— AVAILABLE DATA —
-- ==== Sys2Proof/Machine/LinkReceive.lean ====
section
/-! DEFINITION. What the fields of an up frame do as they pass: a worker's own fields enter it (R126–R128), and on the manager
each is registered 2 ticks after its last code group (R127): words, map bytes and long slots (R133, R135–R138, R149, R173,
R174), with the transactions and tags they close (R131, R132) and the reads of the sequencer's relay (R305, R307). -/

namespace Sys2Proof.Machine

/-! ### Tags (R131, R132) -/

/-- Is a tag number open or quarantined? -/
def State.tagBusy (s : State) (n : Nat) : Bool :=
  s.link.txns.any (fun x => x.tag % 64 == n) ||
  s.link.tagQuar.any (fun q => q.1 == n && decide (s.tick < q.2 + 8000))

/-- The number taken next: NEXT or the first after it that is neither open nor quarantined. -/
def State.tagFind (s : State) : Option Nat :=
  ((List.range 64).map (fun i => (s.link.tagNext + i) % 64)).find? (fun n => !s.tagBusy n)

/-- A transaction of `dev` opens now: its tag. -/
def State.tagOpen (dev count : Nat) (p : CmdFor) (s : State) : Option (Nat × State) :=
  s.tagFind.map (fun n =>
    let l := s.link
    let g := l.tagTaken.getD n 0
    let tag := g % 4 * 64 + n
    let x : Txn := { tag := tag, dev := dev, opened := s.tick, count := count, purpose := p }
    let t : State := { s with link := { l with
      tagNext := (n + 1) % 64, tagTaken := l.tagTaken.set n (g + 1), txns := l.txns ++ [x] } }
    (tag, t.showTags))

/-- A transaction closes, and its number is quarantined from this tick. -/
def State.tagClose (x : Txn) (s : State) : State :=
  let l := s.link
  { s with link := { l with
      txns := l.txns.filter (fun y => y.tag != x.tag), tagQuar := l.tagQuar ++ [(x.tag % 64, s.tick)] } }.showTags

/-- Tick at which the first quarantine of a number ends. -/
def State.tagQuarDue (s : State) : Option Nat := earliest (s.link.tagQuar.map (fun q => some (q.2 + 8000)))

/-- Numbers whose 8,000 ticks have passed leave the quarantine. -/
def State.tagQuarEnd (s : State) : State :=
  { s with link := { s.link with tagQuar := s.link.tagQuar.filter (fun q => decide (s.tick < q.2 + 8000)) } }

/-! ### The relay (R305–R307) -/

/-- A read of the relay has ended, with its words or none. Where both reads of a device have ended and one failed, its
mirror stays as it was. -/
def State.relayGot (dev part : Nat) (ws : List Word) (s : State) : State :=
  let r := s.relay
  if !r.running then s
  else
    let s := if ws.isEmpty then s.bump F.SEQ_RLY_CNT_ERRS else s
    let got := r.got ++ [(dev, part, ws)]
    let mine := got.filter (fun g => g.1 == dev)
    let got := if mine.length = 2 ∧ mine.any (fun g => g.2.2.isEmpty) then got.filter (fun g => g.1 != dev) else got
    { s with relay := { r with out := r.out.filter (fun x => x != (dev, part)), got := got } }

/-- Issue reads while fewer than three are outstanding. -/
def State.relaySend : Nat → State → State
  | 0, s => s
  | fuel + 1, s =>
    let r := s.relay
    match r.todo with
    | [] => s
    | (d, part) :: rest =>
      if 3 ≤ r.out.length then s
      else
        let a := if part = 0 then 0x3804 else 0x380C
        let n := if part = 0 then 8 else 6
        if d = 0 then
          let ws := (List.range n).map (fun i => s.reg (a + i))
          State.relaySend fuel ({ s with relay := { r with todo := rest } }.relayGot 0 part ws)
        else
          let s := { s with relay := { r with todo := rest, out := r.out ++ [(d, part)] } }
          State.relaySend fuel (s.queueCmd 4 (cmdBytes 0x23 flagReq d (a % 256) (a / 256) n []) (.relay d part))

/-- A round takes the manager, then each worker that is in the mask and in LINK_WKR. -/
def State.relayRound (s : State) : State :=
  let ds := 0 :: (List.range 64).filter (fun d => d != 0 && s.maskBit F.SEQ_RLY_MASK d && s.maskBit F.LINK_WKR d)
  { s with relay := { s.relay with running := true, todo := ds.flatMap (fun d => [(d, 0), (d, 1)]), out := [], got := [] } }

/-- The relay moves on: rounds follow each other while RLY_EN is 1. -/
def State.relayMove (s : State) : State :=
  let r := s.relay
  if !s.isManager || !s.on F.SEQ_CTRL_RLY_EN then { s with relay := { r with running := false, todo := [], out := [], got := [] } }
  else if !r.running then s.relayRound.relaySend 128
  else if r.todo.isEmpty && r.out.isEmpty && r.got.isEmpty then
    (s.bump F.SEQ_RLY_CNT_ROUNDS).relayRound.relaySend 128
  else s.relaySend 128

/-! ### Ends of transactions and answers (R132, R135, R155–R157) -/

/-- What the owner of a request learns: a result of R157 and the words of a read. -/
def State.reqDone (p : CmdFor) (result : Nat) (ws : List Word) (s : State) : State :=
  match p with
  | .ra party =>
    (((List.range ws.length).zip ws).foldl (fun s x => s.raData party x.1 x.2) s).raDone party result
  | .relay dev part => (s.relayGot dev part (if result = raOk then ws else [])).relayMove
  | _ => s

/-- The transaction that times out first. -/
def State.txnDue (s : State) : Option Nat := earliest (s.link.txns.map (fun x => some (x.opened + 12000)))

/-- Transactions open for 12,000 ticks time out (R132). -/
def State.txnTimeout (s : State) : State :=
  (s.link.txns.filter (fun x => decide (x.opened + 12000 ≤ s.tick))).foldl (fun s x =>
    ((s.tagClose x).bump F.LINK_CNT1_TIMEOUT).reqDone x.purpose raTimeout []) s

/-- An answer in a valid status word of worker `d` (R135): RA writes complete, the commit and delivery take it. -/
def State.answerTake (p : CmdFor) (d ans : Nat) (s : State) : State :=
  match p with
  | .ra party => s.raDone party (if ans = ansReady then raOk else if ans = ansRefuse then raRefused else raNoAns)
  | .dlvQuery => s.dlvAnswer d ans
  | q => s.cmtAnswer q d ans

/-- The up frame that carried an answer has passed: targets without a word have none (R157), and a delivery's query ends
the delivery. -/
def State.answerEnd (x : AnsWait) (s : State) : State :=
  match x.purpose with
  | .ra party => if x.got = 0 then s.raDone party raNoAns else s
  | .dlvQuery => s.put F.HIER_DLV_STAT_BUSY 0
  | _ => s

/-- Answers of up frames up to `k` end. -/
def State.answersEnd (k : Nat) (s : State) : State :=
  let old := s.link.ansWait.filter (fun x => decide (x.swing ≤ k))
  old.foldl (fun s x => s.answerEnd x)
    { s with link := { s.link with ansWait := s.link.ansWait.filter (fun x => decide (k < x.swing)) } }

/-! ### The up frame (R125–R130, R133, R136, R137, R149, R173, R174) -/

/-- The word of worker `d` in up frame `k` on port `p`, valid (R126, R127, R135–R138, R149, R173). -/
def State.wordTake (p k d w : Nat) (s : State) : State :=
  let bit (i : Nat) : Bool := w.testBit i
  let x := tget s.link.wkr d
  let s := if x.lastSwing = some k ∧ x.lastPort ≠ p then
      let s := s.put F.HIER_STAT_DUP 1
      s.raise 11 19 d (s.reg F.HIER_STAT.base) (some d)
    else s
  let joined := s.maskBit F.LINK_WKR d
  let s := s.setMaskBit F.LINK_WKR d true
  let s := if !joined && x.wasIn then s.setMaskBit F.HIER_REJOIN d true else s
  let s := if bit 15 then s.setMaskBit F.LINK_ALARM d true else s
  let s := (s.setMaskBit F.HIER_WERR d (bit 14)).setMaskBit F.HIER_WIRQ d (bit 13)
  let s := if bit 7 && !(x.pdown && joined) then s.raise 11 3 d 0 (some d) else s
  let y : WorkerSt := { wasIn := false, pdown := bit 7, req := bit 12, lastSwing := some k, lastPort := p }
  let lost (f : SentFrame) : SentFrame :=
    if bit 9 && f.swing + 1 == k then { f with lost := f.lost ||| 2 ^ d } else f
  let s := { s with link := { s.link with
    wkr := tset s.link.wkr d y, sentFrames := s.link.sentFrames.map lost } }
  let waits := s.link.ansWait.filter (fun a => a.swing == k && a.targets.testBit d && !a.got.testBit d)
  let mark (a : AnsWait) : AnsWait := if a.swing == k && a.targets.testBit d then { a with got := a.got ||| 2 ^ d } else a
  let s := { s with link := { s.link with ansWait := s.link.ansWait.map mark } }
  waits.foldl (fun s a => s.answerTake a.purpose d (w / 1024 % 4)) s

/-- A reply or a refusal report in long slot `i` of up frame `k`, against the grants of that frame (R128, R133, R174): every reply
that is not registered counts as late. -/
def State.slotTake (k i : Nat) (b : List Byte) (good : Bool) (s : State) : State :=
  let g := (((s.link.grantLog.find? (fun e => e.1 == k)).map (fun e => e.2)).getD []).getD i 0
  let kind := byteAt b 1
  if !good || crc16 (b.take 62) != leAt b 62 2 then s.bump F.LINK_CNT1_SLOT_ERR
  else if kind = 1 ∧ (byteAt b 0 ≠ g ∨ g = 0) then s.bump F.LINK_LATE_CNT_LATE
  else if kind = 0 ∨ byteAt b 0 ≠ g ∨ g = 0 then s
  else if kind = 1 then
    match s.link.txns.find? (fun x => x.dev == g && x.tag == byteAt b 2) with
    | none => s.bump F.LINK_LATE_CNT_LATE
    | some x =>
      let res := byteAt b 4
      let ws := if res = 0 then (List.range x.count).map (fun j => BitVec.ofNat 32 (leAt b (8 + 4 * j) 4)) else []
      (s.tagClose x).reqDone x.purpose (if res ≤ 3 then res else raNoAns) ws
  else if kind = 2 then
    let slot := byteAt b 4
    let res := byteAt b 5
    let id := leAt b 6 2
    let w : Word := BitVec.ofNat 32 (2 ^ 31 + res % 16 * 2 ^ 16 + slot * 256 + g)
    let s := (s.setReg F.HIER_SREF.base w).setReg F.HIER_SREF_ID.base (BitVec.ofNat 32 id)
    if res = armLate ∧ s.cancelSent.contains id then s.raise 11 15 g w (some g) else s.raise 11 14 g w (some g)
  else s

/-- A status word on port `p` is registered. One that fails its check leaves a worker of this branch without a request for a
slot (R129), and counts for a worker in LINK_WKR: in a ring a worker's place in the frame of the other branch, on whose port
its words do not arrive, is none of its slots (R144; DEDUCED, log entry 48), unless the port by which they came is down. -/
def State.wordSeen (p k d w : Nat) (good : Bool) (s : State) : State :=
  if good && wordValid w then s.wordTake p k d w
  else
    let x := tget s.link.wkr d
    if x.lastPort ≠ p ∧ s.portUp x.lastPort then s
    else
      let s := { s with link := { s.link with wkr := tset s.link.wkr d { x with req := false } } }
      if s.maskBit F.LINK_WKR d then s.bump F.LINK_CNT1_STATUS_ERR else s

/-- Byte `i` of the alarm map is registered (R127). -/
def State.mapTake (i w : Nat) (s : State) : State :=
  (List.range 8).foldl (fun s j => if w.testBit j && decide (0 < 8 * i + j) then s.setMaskBit F.LINK_ALARM (8 * i + j) true else s) s

/-- The last byte of up frame `k` has been registered on port `p`: once that has come on every port that is up, answers of the
frame end. -/
def State.upEnds (p k : Nat) (s : State) : State :=
  let seen := if s.link.upSwing = k then p :: s.link.upBranch else [p]
  let s := { s with link := { s.link with upSwing := k, upBranch := seen } }
  if (List.range 2).all (fun q => !s.portUp q || seen.contains q) then s.answersEnd k else s

/-- One point of the link unit's timeline. -/
def State.lineEvent (e : LineEvent) (s : State) : State :=
  match e with
  | .ownWord p k => s.ownWord p k
  | .ownSlot p k i => s.ownSlot p k i
  | .ownMap p k => s.ownMap p k
  | .word p k d w good => s.wordSeen p k d w good
  | .slot _ k i b good => s.slotTake k i b good
  | .map _ _ i w => s.mapTake i w
  | .last p k => s.upEnds p k

/-- The next cycle at which a field of a passing up frame is due. -/
def State.lineNext (s : State) : Option Nat := earliest (s.link.lineDue.map (fun e => some e.1))

/-- The fields due by the present cycle. -/
def State.lineRun (s : State) : State :=
  let due := s.link.lineDue.filter (fun e => decide (e.1 ≤ s.now))
  if due.isEmpty then s
  else
    due.foldl (fun s e => s.lineEvent e.2)
      { s with link := { s.link with lineDue := s.link.lineDue.filter (fun e => decide (s.now < e.1)) } }

end Sys2Proof.Machine
end

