-- ==== Sys2Proof/Machine/MemoryCommands.lean ====
section
/-! DEFINITION. The commands of memory integrity, OTP and the test port (chapter 18). -/

namespace Sys2Proof.Machine

/-! ### Memory integrity -/

/-- WRITEBACK_VERIFY: a corrected word is written back and re-read; `again` says that the re-read corrects too (R477). -/
def execWritebackVerify (again : Bool) (s : State) : Host.Outcome State Fault Refusal :=
  done (s.writeBackVerify again)

/-- SCRUB_READ: the scrubber reads its next word, in IDLE after `busy` cycles in which ports kept its bank (R481). -/
def execScrubRead (busy : Nat) (s : State) : Host.Outcome State Fault Refusal :=
  done (if s.fabricOn then s.atTime (some (s.scrubDue busy)) State.scrubRead else s)

/-- SCRUB_LAP_STARVED: an IDLE lap exceeds LAP_MAX (R482). -/
def execScrubLapStarved (s : State) : Host.Outcome State Fault Refusal :=
  done (if s.fabricOn then s.atTime s.starvedDue State.lapStarved else s)

/-- MEM_SCRUB_WRITE: a write of MEM_SCRUB (R483). -/
def execMemScrubWrite (p : Party) (w : Word) (s : State) : Host.Outcome State Fault Refusal :=
  .next (s.written p F.MEM_SCRUB.base w)

/-- READ_RAW: a write of MEM_CHK_CMD with READ_RAW (R484). -/
def execReadRaw (p : Party) (key : BitVec 8) (s : State) : Host.Outcome State Fault Refusal :=
  .next (s.written p F.MEM_CHK_CMD.base (BitVec.ofNat 32 (key.toNat * 2 ^ 24 + 2)))

/-- WRITE_RAW: with WRITE_RAW (R484). -/
def execWriteRaw (p : Party) (key : BitVec 8) (s : State) : Host.Outcome State Fault Refusal :=
  .next (s.written p F.MEM_CHK_CMD.base (BitVec.ofNat 32 (key.toNat * 2 ^ 24 + 1)))

/-- MEM_CNT_CLR: a write of MEM_CNT_CLR with CLR 1 (R501). -/
def execMemCntClr (p : Party) (s : State) : Host.Outcome State Fault Refusal :=
  .next (s.written p F.MEM_CNT_CLR.base 1)

/-! ### OTP -/

/-- A word of OTP_CMD. -/
def otpCmdWord (key : BitVec 8) (op : Nat) : Word := BitVec.ofNat 32 (key.toNat * 2 ^ 24 + op)

/-- PROGRAM: a write of OTP_CMD with PROGRAM (R494). -/
def execProgram (p : Party) (key : BitVec 8) (s : State) : Host.Outcome State Fault Refusal :=
  .next (s.written p F.OTP_CMD.base (otpCmdWord key 1))

/-- WLOCK: with WLOCK (R493). -/
def execWlock (p : Party) (key : BitVec 8) (s : State) : Host.Outcome State Fault Refusal :=
  .next (s.written p F.OTP_CMD.base (otpCmdWord key 2))

/-- RLOCK: with RLOCK (R493). -/
def execRlock (p : Party) (key : BitVec 8) (s : State) : Host.Outcome State Fault Refusal :=
  .next (s.written p F.OTP_CMD.base (otpCmdWord key 3))

/-- CTR_INC: with CTR_INC (R491). -/
def execCtrInc (p : Party) (key : BitVec 8) (s : State) : Host.Outcome State Fault Refusal :=
  .next (s.written p F.OTP_CMD.base (otpCmdWord key 4))

/-- OTP_PULSE_END: a pulse ends and the word, or the lock row, reads `seen` at the strict margin (R494). -/
def execOtpPulseEnd (seen : Word) (s : State) : Host.Outcome State Fault Refusal :=
  done (s.atTime (s.otpOp.map (fun (o : OtpOp) => o.due)) (State.otpPulse seen))

/-- OTP_WINDOW_READ: a read of the OTP window (R492). -/
def execOtpWindowRead (p : Party) (k : Fin 512) (s : State) : Host.Outcome State Fault Refusal :=
  .next (s.readBy p (0x6C00 + k.val))

/-! ### The test port -/

/-- The level of a pin, none where it is high-impedance. -/
def pinOf : PwmLevel → Option Bool
  | .high => some true
  | .low => some false
  | .midZ => none

/-- The levels of the boot-flash pins, FL_SCK, FL_CS# and FL_IO0–3: in SPI mode 0 a port at rest has its clock low, its select high
and its data pins released (R532). In a flash load the select is low, and the clock and the data pins move faster than a
command of this model: their levels are free. -/
def State.flashPins (s : State) : List (Option Bool) :=
  if s.load.src = 1 ∨ s.load.src = 2 then
    some (Config.freeBit s.free) :: some false :: (List.range 4).map (fun i => some (Config.freeBit (s.free + 1 + i)))
  else [some false, some true, none, none, none, none]

/-- The levels the device gives the digital pins it drives, in the order R496 names them: PWM0–23, PWREN0–31, THROTTLE0–7,
SYNC_OUT, IRQ#, ERR# and the boot-flash pins. A pin of CELL_MAP that asserts low or is open-drain is shown as asserted or not. -/
def State.devicePins (s : State) : List (Option Bool) :=
  (List.range 24).map (fun p => pinOf (s.pwm p (32 * s.now))) ++ (List.range 32).map (fun k => some (s.pwren.getLsbD k)) ++
    (List.range 8).map (fun n => some (!s.on F.LOOPn_TSTAT_THR n)) ++
    [some (s.syncOut (32 * s.now)), some (!s.irqLow), some (!s.errLow)] ++ s.flashPins

/-- The pins as they stand: while PINCTL is 1 they follow the boundary register, which gives a PWM pin a drive bit and a
mid-Z bit, or are high-impedance under HIGHZ (R498). The device's own values go on behind them. -/
def State.pins (s : State) : List (Option Bool) :=
  if !s.on F.TEST_STAT_PINCTL then s.devicePins
  else if s.get F.TEST_STAT_IR = 2 then List.replicate 73 none
  else
    let b (i : Nat) : Bool := s.tap.boundary.getD i false
    (List.range 24).map (fun p => if b (24 + p) then none else some (b p)) ++ (List.range 49).map (fun i => some (b (48 + i)))

/-- What SAMPLE captures of the pins: the drive and the mid-Z bit of each PWM pin, the other driven pins, PWRGD0–31 and
HINT0–3, and then `ins`, the pins whose level the state does not hold. The order of the cells is the vendor's (DESIGN CHOICE,
log entry 42). -/
def State.sampled (ins : List Bool) (s : State) : List Bool :=
  let out := s.devicePins
  let bit (o : Option Bool) : Bool := o.getD false
  (out.take 24).map bit ++ (out.take 24).map (fun o => o.isNone) ++ (out.drop 24).map bit ++
    (List.range 32).map (fun k => s.pwrgd.getLsbD k) ++ (List.range 4).map (fun k => s.hintPin.getLsbD k) ++ ins

/-- A list of bits, the first lowest. -/
def bitsNat (l : List Bool) : Nat := l.foldr (fun b n => b2n b + 2 * n) 0

/-- The test port selects an instruction and the boundary register takes what is shifted into it, if anything is. -/
def State.tapSelect (op : Nat) (d : Option (List Bool)) (s : State) : State :=
  let t := s.tapIr op
  match d with
  | none => t
  | some l => t.tapBoundary l

/-- EXTEST: the pins follow the boundary register, which takes `d` (R498). -/
def execExtest (d : Option (List Bool)) (s : State) : Host.Outcome State Fault Refusal :=
  done (s.tapSelect 0x00 d)

/-- SAMPLE_PRELOAD: the boundary register captures the pins, `ins` being those whose level the state does not hold, and takes
`d` (R496). -/
def execSamplePreload (ins : List Bool) (d : Option (List Bool)) (s : State) : Host.Outcome State Fault Refusal :=
  done ((s.tapSelect 0x01 d).tapCapture (bitsNat (s.sampled ins)))

/-- HIGHZ: every boundary output high-impedance (R498). -/
def execHighz (s : State) : Host.Outcome State Fault Refusal :=
  done (s.tapIr 0x02)

/-- CLAMP: outputs held from the boundary register (R498). -/
def execClamp (s : State) : Host.Outcome State Fault Refusal :=
  done (s.tapIr 0x03)

/-- DEVID: SYS_ID is selected and captured (R496). -/
def execDevid (s : State) : Host.Outcome State Fault Refusal :=
  done ((s.tapIr 0x10).tapCapture (s.reg F.SYS_ID.base).toNat)

/-- FABRIC: the fabric register is selected; it shows idle (R497). -/
def execFabric (s : State) : Host.Outcome State Fault Refusal :=
  done ((s.tapIr 0x20).tapCapture 0)

/-- BYPASS: BYPASS, or an opcode that acts as it (R496). -/
def execBypass (op : BitVec 8) (s : State) : Host.Outcome State Fault Refusal :=
  done (s.tapIr op.toNat)

/-- FABRIC_ACCESS: an Update-DR with FABRIC selected (R497). -/
def execFabricAccess (write : Bool) (addr : BitVec 16) (data : Word) (s : State) : Host.Outcome State Fault Refusal :=
  done (s.fabricAccess write addr.toNat data)

end Sys2Proof.Machine
end

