-- ==== Sys2Proof/Machine/Dispatch.lean ====
section
/-! DEFINITION. The dispatch: one arm per constructor of `Instr`, each one direct call of its meaning. -/

namespace Sys2Proof.Machine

— WORK TASK —
Where the listing above has a line with "def execDevid (s", start there, and output every line exactly through the line with "def execFabricAccess (write", which is also included.

— ANSWER —
def execDevid (s : State) : Host.Outcome State Fault Refusal :=
  done ((s.tapIr 0x10).tapCapture (s.reg F.SYS_ID.base).toNat)

/-- FABRIC: the fabric register is selected; it shows idle (R497). -/
def execFabric (s : State) : Host.Outcome State Fault Refusal :=
  done ((s.tapIr 0x20).tapCapture 0)

/-- BYPASS: BYPASS, or an opcode that acts as it (R496). -/
def execBypass (op : BitVec 8) (s : State) : Host.Outcome State Fault Refusal :=
  done (s.tapIr op.toNat)

/-- FABRIC_ACCESS: an Update-DR with FABRIC selected (R497). -/
def execFabricAccess (write : Bool) (addr : BitVec 16) (data : Word) (s : State) : Host.Outcome State Fault Refusal :=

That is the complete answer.